Должно быть, столь страстное отношение к свалившейся на тебя беде связано с не менее страстным отношением к собственному значению. Если смотреть на вещи трезво, нет ни общественно-фатального, ни исторически-трагедийного в том, что какой-то сын человеческий забудет про то, что с ним случалось. Мало ли тех, кого в микроскоп (или в телескоп — безразлично) разглядывает профессор из космоса, который в своей лаборатории подводит итоги одной панспермии? Стоит спросить себя: так ли уж важно, что вспышка любви твоих родителей вытолкнула тебя на поверхность?

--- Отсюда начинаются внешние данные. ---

-- ==== Sys2Proof/Machine/TableOps.lean ====
section
/-! DEFINITION. The six internal table operations as instructions of their own (40_dictionary_tables.md R100 to R105,
30_encoding.md R80): each changes its table as its rule says and leaves its result on the port's result lines. The host
cannot reach them: no command word decodes to one (log 6). -/

namespace Sys2Proof.Machine

/-- `P2C_INIT` (R100). -/
def execP2cInit (s : State) : Host.Outcome State Fault Refusal :=
  .next { s with enc := p2cInit s.enc, p2cResult := .none }

/-- `P2C_LOOKUP p` (R101). -/
def execP2cLookup (p : Phrase) (s : State) : Host.Outcome State Fault Refusal :=
  .next { s with p2cResult := .lookup (p2cLookup p s.enc).1 (p2cLookup p s.enc).2 }

/-- `P2C_INSERT p` (R102). -/
def execP2cInsert (p : Phrase) (s : State) : Host.Outcome State Fault Refusal :=
  .next { s with enc := (p2cInsert p s.enc).1, p2cResult := .assigned (p2cInsert p s.enc).2 }

/-- `C2P_INIT` (R103). -/
def execC2pInit (s : State) : Host.Outcome State Fault Refusal :=
  .next { s with dec := c2pInit s.dec, c2pResult := .none }

/-- `C2P_LOOKUP c` (R104). -/
def execC2pLookup (c : Nat) (s : State) : Host.Outcome State Fault Refusal :=
  .next { s with c2pResult := .lookup (c2pLookup c s.dec).1 (c2pLookup c s.dec).2 }

/-- `C2P_INSERT p` (R105). -/
def execC2pInsert (p : Phrase) (s : State) : Host.Outcome State Fault Refusal :=
  .next { s with dec := (c2pInsert p s.dec).1, c2pResult := .assigned (c2pInsert p s.dec).2 }

end Sys2Proof.Machine
end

Ответить просто: совсем не важно. Подопытным кроликам несть числа! «Двуногих тварей миллионы» — так нас определил поэт. Миллиарды — слово более точное — было тогда еще не в ходу. Век девятнадцатый только готовился стать временем астрономических чисел.

Двуногая тварь — да, это так. Нас — миллионы, нас — миллиарды. Надо ли погружаться душой в историю твари? Но есть подробность: тварь эта — я. И в том все дело.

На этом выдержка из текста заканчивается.